China denies consular access to Spavor & Kovrig trials, breaching consular agreement

In a move that will surprise absolutely nobody, China will refuse to allow Canadian diplomats (or indeed, any foreigners, I expect) to attend the upcoming trials of Michael Kovrig and Michael Spavor.

This is as clear a violation of the Canada-China Consular Agreement as can possibly exist. No doubt they are justifying the exclusion on the grounds that state secrets are involved, but the grounds don’t matter; any denial of access is a breach of the Agreement. Art. 8(5) says, “A consular officer shall be permitted to attend the trial or other legal proceedings.” No exceptions. And Art. 8(7) says, “A consular officer shall comply with the law of the receiving State [that means China in this context] in performing the functions provided for in this Article. Nevertheless, the application of the law of the receiving State shall not restrict the implementation of the rights provided for in this Article.”

It’s extremely important to understand that to say that Art. 8(5) doesn’t apply because there are state secrets involved is like saying it doesn’t apply because it’s Tuesday. There is simply no exception there, and Art. 8(7) makes it clear that China can’t cite its own law as a justification for restricting the rights under Art. 8(5).

China successfully tried this same trick in 2010 in the case of Stern Hu, an Australian national.

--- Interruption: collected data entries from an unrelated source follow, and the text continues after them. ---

-- ==== Sys2Proof/Certificates/Slice0/Obligations.lean ====
section
/-! DEFINITION. The statements about the block, for the provers. Each docstring names the rules it rests on;
a statement never rests on the value of a free constant of Config. The list `inputs` of the events still to
come, and `hostReads`, `draws` and `epoch`, are the model's own (log entries 2 to 6): a statement about a step is
about the event that comes next in that list. -/

open Sys2Proof Sys2Proof.Machine

-- Encoding and the step

/-- R170 to R173, R178: the bytes that decode are exactly the encodings of the 36 commands, each one byte,
and decoding hands back what follows. -/
def Obligations.DecodeEncodeAgree : Prop :=
  ∀ (bytes : List Byte) (i : Instr) (rest : List Byte),
    decode bytes = .ok (i, rest) ↔ bytes = encode i ++ rest

/-- R170 to R173, R178: command bytes written out from the class tables, one or two of each class, with a byte of a
reserved class. -/
def Obligations.DecodeOfTableBytes : Prop :=
  decode [0x00] = .ok (.nop, []) ∧ decode [0x05] = .ok (.rxDecode, [])
    ∧ decode [0x20] = .ok (.availableHash, []) ∧ decode [0x2D] = .ok (.availableDenon, [])
    ∧ decode [0x43] = .ok (.sendNec, []) ∧ decode [0x4D] = .ok (.sendDenon, [])
    ∧ decode [0x50] = .ok (.sendPronto, []) ∧ decode [0x4B] = .error .noEncoder
    ∧ decode [0x2E] = .error .noDecoder ∧ decode [0x60] = .error .reservedClass

/-- R124, R170: where the next event writes CMD with a value whose low byte decodes to a command, the step is
that command's meaning, the event no longer to come. That events come from a list is the model's choice (log
entry 2). -/
def Obligations.StepRunsDecodedCommand : Prop :=
  ∀ (s : State) (v : Nat) (rest : List Input) (i : Instr),
    s.inputs = .regWrite 0 v :: rest → i.WellFormed → decode [BitVec.ofNat 8 v] = .ok (i, []) →
      step s = exec i { s with inputs := rest }

/-- R178, U8: a reserved or illegal command byte changes nothing but the two status bits. -/
def Obligations.IllegalByteChangesOnlyStatus : Prop :=
  ∀ (s : State) (v : Nat) (rest : List Input), s.inputs = .regWrite 0 v :: rest →
    (0x07 ≤ v % 256 ∧ v % 256 ≤ 0x1F) ∨ (0x2E ≤ v % 256 ∧ v % 256 ≤ 0x3F) ∨ v % 256 = 0x4B
        ∨ v % 256 = 0x4C ∨ 0x51 ≤ v % 256 →
      step s = .next { s with inputs := rest, statusOk := false, statusCmderr := true }

/-- R500, R571, R74: from every state a run of any length goes on, no step ending in a fault or a refusal, and
the parameters stay as they were. That a run with no event left waits in its state is the model's choice (log
entry 2). -/
def Obligations.RunNeverStops : Prop :=
  ∀ (k : Nat) (s : State), ∃ t : State, Host.Core.run Sys2Proof.core k s = .next t ∧ t.cfg = s.cfg

-- The control commands

/-- R275: the byte 0x00 is NOP, which answers OK and changes nothing else. -/
def Obligations.NopAnswersOk : Prop :=
  decode [0x00] = .ok (.nop, [])
  ∧ ∀ s : State, exec .nop s = .next { s with statusOk := true, statusCmderr := false }

/-- R270: the sampler starts from an empty capture, armed; nothing else but the status bits changes. After
reset STATUS is then 0x09. -/
def Obligations.RxEnableRearmsSampler : Prop :=
  decode [0x01] = .ok (.rxEnable, [])
  ∧ (∀ s : State, exec .rxEnable s = .next
    { s with rcvstate := .idle, rawlen := 0, overflow := false, counter := 0, curLevel := .space,
             rxEnable := true, statusOk := true, statusCmderr := false })
  ∧ (∀ t : State, exec .rxEnable State.reset = .next t → t.status = 0x09)

/-- R271: only `rx_enable` and the status bits change; STATUS 0x4B becomes 0x43. -/
def Obligations.RxDisableOnlyDisarms : Prop :=
  decode [0x02] = .ok (.rxDisable, [])
  ∧ (∀ s : State, exec .rxDisable s = .next
    { s with rxEnable := false, statusOk := true, statusCmderr := false })
  ∧ (∀ s t : State, s.status = 0x4B → exec .rxDisable s = .next t → t.status = 0x43)

/-- R272: the capture is emptied; `counter`, `cur_level`, `rx_enable` and the RAW cells stay. -/
def Obligations.RxResumeEmptiesCapture : Prop :=
  decode [0x03] = .ok (.rxResume, [])
  ∧ ∀ s : State, exec .rxResume s = .next
    { s with rcvstate := .idle, rawlen := 0, overflow := false, statusOk := true, statusCmderr := false }

/-- R273: OK is whether `rcvstate` is READY, the bit that is live in STATUS, and nothing else changes. -/
def Obligations.RxIsIdleReportsReady : Prop :=
  decode [0x04] = .ok (.rxIsIdle, [])
  ∧ ∀ s : State,
    exec .rxIsIdle s = .next { s with statusOk := decide (s.rcvstate = .ready), statusCmderr := false }
      ∧ s.status.getLsbD 1 = decide (s.rcvstate = .ready)

-- TICK

/-- R263, R269 (a): with `rx_enable` 0 a tick changes nothing at all. -/
def Obligations.TickDisabledChangesNothing : Prop :=
  ∀ (s : State) (level : Level) (rest : List Input), s.inputs = .tick level :: rest →
    s.rxEnable = false → step s = .next { s with inputs := rest }

/-- R263, R264, R57: in IDLE a change to MARK starts a capture: RAW cell 0 is the pre-roll gap, saturated,
every other cell stays, and nothing else changes. -/
def Obligations.TickStartsCapture : Prop :=
  ∀ (s : State) (rest : List Input), s.inputs = .tick .mark :: rest → s.rxEnable = true →
    s.cfg.wf = true → s.rcvstate = .idle → s.curLevel = .space →
      ∃ t : State, step s = .next t
        ∧ (t.rawCell 0).toNat = min (s.counter.toNat + 1) s.cfg.sampleMax
        ∧ (∀ j, j ≠ 0 → t.rawCell j = s.rawCell j)
        ∧ t = { s with inputs := rest, raw := t.raw, rawlen := 1, rcvstate := .active, counter := 0,
                       curLevel := .mark }

/-- R263, R264, R265: in ACTIVE a change of level pushes the saturated count to the cell at `rawlen`, and every
other cell and everything else stays; with the buffer full nothing is stored, `overflow` is set and READY is
entered. -/
def Obligations.TickPushesSampleOrOverflows : Prop :=
  ∀ (s : State) (level : Level) (rest : List Input), s.inputs = .tick level :: rest →
    s.rxEnable = true → s.cfg.wf = true → s.rcvstate = .active → level ≠ s.curLevel →
      (s.rawlen.toNat < s.cfg.rawCapacity →
        ∃ t : State, step s = .next t
          ∧ (t.rawCell s.rawlen.toNat).toNat = min (s.counter.toNat + 1) s.cfg.sampleMax
          ∧ (∀ j, j ≠ s.rawlen.toNat → t.rawCell j = s.rawCell j)
          ∧ t.rawlen.toNat = s.rawlen.toNat + 1
          ∧ t = { s with inputs := rest, raw := t.raw, rawlen := t.rawlen, counter := 0,
                         curLevel := level })
      ∧ (s.rawlen.toNat = s.cfg.rawCapacity →
        step s = .next
          { s with inputs := rest, overflow := true, rcvstate := .ready, counter := 0, curLevel := level })

/-- R266: in ACTIVE without a change, READY is entered exactly where the level is SPACE and the incremented
counter is above IDLE_GAP_TICKS; only the counter changes besides. A MARK never times out. -/
def Obligations.TickIdleGapEndsCapture : Prop :=
  ∀ (s : State) (level : Level) (rest : List Input), s.inputs = .tick level :: rest →
    s.rxEnable = true → s.cfg.wf = true → s.rcvstate = .active → level = s.curLevel →
      step s = .next
        { s with inputs := rest,
                 counter := BitVec.ofNat 16 (min (s.counter.toNat + 1) s.cfg.sampleMax),
                 rcvstate := if level = .space ∧ s.cfg.idleGapTicks < s.counter.toNat + 1
                   then .ready else .active }

/-- R263, R267, R269 (d), R143: in READY, and in IDLE at a tick that is no change to MARK, a tick only runs the
edge detector: the capture does not change. -/
def Obligations.TickOutsideActiveTracksEdges : Prop :=
  ∀ (s : State) (level : Level) (rest : List Input), s.inputs = .tick level :: rest →
    s.rxEnable = true →
    (s.rcvstate = .ready ∨ (s.rcvstate = .idle ∧ ¬ (level = .mark ∧ s.curLevel = .space))) →
      step s = .next
        { s with inputs := rest, curLevel := level,
                 counter := if level = s.curLevel
                   then BitVec.ofNat 16 (min (s.counter.toNat + 1) s.cfg.sampleMax) else 0 }

/-- R262 to R266, R57, R566: a signal given tick by tick to an armed sampler that is IDLE on a quiet line, every
duration at least one tick and every space inside it at most IDLE_GAP_TICKS, then silence up to the tick that
exceeds the threshold, is captured whole: READY, entry 0 the pre-roll gap and after it the durations of the
signal, and nothing but the sampler's state has changed. That the ticks stand in a list is the model's choice
(log entry 2). -/
def Obligations.CleanSignalIsCapturedWhole : Prop :=
  ∀ (s : State) (g : Nat) (es : List Nat) (rest : List Input),
    s.cfg.wf = true → s.rxEnable = true → s.rcvstate = .idle → s.curLevel = .space →
    es.length % 2 = 1 → es.length < s.cfg.rawCapacity →
    (∀ m ∈ es, 1 ≤ m ∧ m ≤ s.cfg.sampleMax) →
    (∀ i m, i % 2 = 1 → es[i]? = some m → m ≤ s.cfg.idleGapTicks) →
    s.inputs = levelTicks .space [g] ++ (levelTicks .mark es
      ++ (levelTicks .space [s.cfg.idleGapTicks + 2] ++ rest)) →
      ∃ t : State,
        Host.Core.run Sys2Proof.core (g + (es.sum + (s.cfg.idleGapTicks + 2))) s = .next t
          ∧ t.capture = min (s.counter.toNat + g + 1) s.cfg.sampleMax :: es
          ∧ t = { s with inputs := rest, raw := t.raw, rawlen := t.rawlen, rcvstate := .ready,
                         counter := BitVec.ofNat 16 (s.cfg.idleGapTicks + 1) }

I discussed that here. The Australia-China Consular Agreement and the Canada-China Consular Agreement are the same in the relevant parts. The Australians acquiesced to this clear breach without a fuss, or at least without any public fuss. I don’t see any reason for Canada to do the same. At this point it seems a little late in the day to worry about hurting the feelings of the Chinese people.

Incidentally, students of international law will be interested in what the Ministry of Foreign Affairs said at the time of the Stern Hu case about China’s treaty obligations. Instead of denying that the consular agreement said what it said, the MOFA spokesman said, “Please don’t mix up the relationship between a country’s sovereignty, particularly its judicial sovereignty, and the Chinese-Australian Agreement on Consular Relations. The Chinese-Australian Agreement on Consular Relations must be premised on respect for China’s sovereignty and judicial sovereignty” (请你不要混淆一个国家的主权,特别是司法主权和《中澳领事协定》的关系。《中澳领事协定》应以尊重中国的主权和司法主权为前提).

What this statement fails to acknowledge is that the right to do exactly as you please is precisely what you give up when you enter into an international treaty. It is your sovereignty that makes your promise meaningful. Does the Ministry of Foreign Affairs still back this interpretation of what it means to sign a treaty–that any obligation can be waved off by saying the magic word “sovereignty”? Does China expect those with whom it signs treaties to treat their obligations similarly? This would certainly be a new direction in Chinese foreign policy.

China has already announced that it is not bound by any provisions of the Sino-British Joint Declaration on Hong Kong; now it is repeating through its actions its view that it is not bound by its consular agreements. I guess it’s not bound by any promises. Maybe the EU, about to sign on to a Comprehensive Agreement on Investment with China that contains promises it presumably expects China to keep, should pay a little attention.